Personal information
- Full name: Gordon Kitchener Rattray
- Born: 19 October 1898 Shepparton, Victoria
- Died: 10 December 1964 (aged 66) Sandringham, Victoria
- Original team: Wesley College
- Height: 180 cm (5 ft 11 in)
- Weight: 76 kg (168 lb)
- Position: Half-forward flank

Playing career^{1}
- Years: Club / Games (Goals)
- 1917–1924, 1928: Fitzroy / 87 (65)

Coaching career
- Years: Club / Games (W–L–D)
- 1924: Melbourne / 16 0(4–12–0)
- 1928, 1937–1939: Fitzroy / 72 (25–46–1)
- Total:  / 88 (29–58–1)
- ^{1} Playing statistics correct to the end of 1928.

Career highlights
- VFL premiership: 1922; Fitzroy captain: 1923, 1928; 2× Fitzroy Club Champion: 1919, 1921;

= Gordon Rattray =

Australian rules footballer and coach

Gordon Kitchener Rattray (19 October 1898 – 10 December 1964) was an Australian rules footballer who played with and coached Fitzroy in the Victorian Football League (VFL). He was the first VFL player to use the torpedo punt.

==Family==
The son of Bruce Rattray (1860–1932) and Laura Rattray, née Barratt, Gordon Kitchener Rattray was born at Shepparton on 19 October 1898.

He married Janet Elizabeth Wharton on 29 June 1922. They were divorced in 1938. He married Sylvia Catherine Burnet (1904–1980) in 1939.

==Education==
He was educated at Wesley College.

==Military service==
He enlisted in the First AIF on 21 April 1917. He was only 18 years and 6 months of age (i.e., under 21), but his parents gave formal permission to his enlisting and serving overseas.
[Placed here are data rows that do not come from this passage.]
-- ==== Sys2Proof/Laws/Registers.lean ====
section
/-! SUPPORT. The x registers, and what completing an instruction does: `finish`, `next` and the jumps (R18, R57, R74). -/

namespace Sys2Proof.Machine

/-! ### Registers -/

@[simp] theorem State.x_zero (s : State) : s.x 0#5 = 0 := rfl

@[simp] theorem State.xlen_setX (s : State) (r : Reg) (v : Word) : (s.setX r v).xlen = s.xlen := by
  unfold State.setX; split <;> rfl

@[simp] theorem State.xlen_goto (s : State) (t : Word) : (s.goto t).xlen = s.xlen := rfl

@[simp] theorem State.xlen_retire (s b : State) : (s.retire b).xlen = s.xlen := by
  unfold State.retire; split <;> rfl

@[simp] theorem State.xlen_next (s : State) : s.next.xlen = s.xlen := by unfold State.next; simp

@[simp] theorem State.xlen_finish (s : State) (rd : Reg) (v : Word) : (s.finish rd v).xlen = s.xlen := by
  unfold State.finish; simp

/-- A register is as wide as XLEN: its upper bits are copies of the sign (R57). -/
@[simp] theorem State.sx_x (s : State) (r : Reg) : sx s.xlen (s.x r) = s.x r := by
  unfold State.x
  split
  · cases s.xlen <;> decide
  · simp

theorem State.x_setX_same (s : State) {r : Reg} (v : Word) (h : r ≠ 0#5) : (s.setX r v).x r = sx s.xlen v := by
  have hx : (s.setX r v).xlen = s.xlen := s.xlen_setX r v
  unfold State.x
  rw [if_neg h, hx]
  simp [State.setX, h]

/-- What a register holds after it was written. -/
theorem State.regs_setX_same (s : State) {r : Reg} (v : Word) (h : r ≠ 0#5) : (s.setX r v).regs[r.toNat] = sx s.xlen v := by
  simp [State.setX, h]

/-- A write leaves every bit of every other register, and x0 takes none. -/
theorem State.regs_setX_other (s : State) {r q : Reg} (v : Word) (h : q ≠ r ∨ r = 0#5) :
    (s.setX r v).regs[q.toNat] = s.regs[q.toNat] := by
  unfold State.setX
  split
  · rfl
  · next hr =>
    have : r.toNat ≠ q.toNat := fun he => (h.resolve_right hr) (BitVec.eq_of_toNat_eq he.symm)
    simp [Vector.getElem_set_ne, this]

theorem State.x_setX_other (s : State) {r q : Reg} (v : Word) (h : q ≠ r) : (s.setX r v).x q = s.x q := by
  unfold State.x
  by_cases hq : q = 0#5
  · simp [hq]
  · rw [if_neg hq, if_neg hq, s.xlen_setX]
    unfold State.setX
    split
    · rfl
    · have : r.toNat ≠ q.toNat := fun he => h (BitVec.eq_of_toNat_eq he.symm)
      simp [Vector.getElem_set_ne, this]

@[simp] theorem State.x_goto (s : State) (t : Word) (r : Reg) : (s.goto t).x r = s.x r := rfl

@[simp] theorem State.x_retire (s b : State) (r : Reg) : (s.retire b).x r = s.x r := by
  unfold State.retire; split <;> rfl

@[simp] theorem State.x_next (s : State) (r : Reg) : s.next.x r = s.x r := by unfold State.next; simp

@[simp] theorem State.countsInstret_setX (s : State) (r : Reg) (v : Word) :
    (s.setX r v).countsInstret = s.countsInstret := by
  unfold State.setX; split <;> rfl

@[simp] theorem State.countsInstret_goto (s : State) (t : Word) : (s.goto t).countsInstret = s.countsInstret := rfl

/-! ### Completion -/

/-- `retire` changes `minstret` alone. -/
theorem State.retire_eq (s b : State) :
    s.retire b = { s with cnt := { s.cnt with
      minstret := if b.countsInstret then s.cnt.minstret + 1 else s.cnt.minstret } } := by
  unfold State.retire; split <;> simp

/-- `setX` changes the registers alone. -/
theorem State.setX_eq (s : State) (r : Reg) (v : Word) : s.setX r v = { s with regs := (s.setX r v).regs } := by
  unfold State.setX; split <;> rfl

/-- `next` is the instruction that changes only the pc and `minstret`. -/
theorem State.advances_next (s : State) : s.Advances s.next (s.pc + 4) := by
  unfold State.next
  exact ⟨by simp, by rw [State.retire_eq]; simp [State.goto], by rw [State.retire_eq]; rfl⟩

/-- A branch taken changes only the pc and `minstret`. -/
theorem State.advances_goto (s : State) (t : Word) : s.Advances ((s.goto t).retire s) t :=
  ⟨by simp, by rw [State.retire_eq]; rfl, by rw [State.retire_eq]; rfl⟩

/-- What a jump with a link does. -/
theorem State.writesReg_jump (s : State) (rd : Reg) (v t : Word) :
    s.WritesReg (((s.setX rd v).goto t).retire s) rd v t where
  written h := by simp [s.regs_setX_same v h]
  zero := by simp
  others r h := by simp [s.regs_setX_other v h]
  pc := by simp
  counted := by rw [State.retire_eq]; simp [State.goto]
  rest := by rw [State.retire_eq, State.goto, State.setX_eq]

/-- `finish` is the jump to the next instruction. -/
theorem State.finish_eq (s : State) (rd : Reg) (v : Word) :
    s.finish rd v = ((s.setX rd v).goto (s.pc + 4)).retire s := by
  unfold State.finish State.next State.retire
  simp

/-- What `finish` does. -/
theorem State.writesReg_finish (s : State) (rd : Reg) (v : Word) : s.WritesReg (s.finish rd v) rd v (s.pc + 4) := by
  rw [State.finish_eq]; exact s.writesReg_jump rd v (s.pc + 4)

/-- An instruction that completes by `finish` yields the value. -/
theorem State.yields_of_finish {s : State} {i : Instr} {rd : Reg} {v : Word} {P : Word → Prop}
    (h : exec i s = .next (s.finish rd v)) (hp : P v) : s.Yields i rd P :=
  ⟨_, v, h, s.writesReg_finish rd v, hp⟩

end Sys2Proof.Machine
end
He served in France, returned to Australia on 2 January 1919, and was discharged on 2 March 1919.

==Football==
===Fitzroy (VFL)===
A half-forward flanker, Rattray debuted for Fitzroy in 1917, but his progress was stalled when he missed the following season due to military service. Rattray came back to the club in 1919 and won their best and fairest trophy. He won it again in 1921 and was a premiership player in 1922. In 1923, he became club captain and led them to the Grand Final, which they lost to Essendon.

===Melbourne (VFL)===
In 1924, he was appointed as the playing-coach of the Melbourne Football Club. He was, however, still residentially tied to Fitzroy and thus ineligible to play for Melbourne. He served the entire season as Melbourne's non-playing coach.

===Fitzroy (VFL)===
Melbourne failed to make the Finals in 1924; and, consequently, Rattray was able to return to Fitzroy as a player for one Finals match, the second of the club's Round Robin Semi-Final matches against Richmond on 20 September 1924.

===Brighton (VFA)===
He left Fitzroy after the 1924 season, and, having been originally chosen to be the playing−coach of North Melbourne in its inaugural VFL season, he was granted a clearance to serve as the captain-coach of Brighton in the Victorian Football Association (VFA).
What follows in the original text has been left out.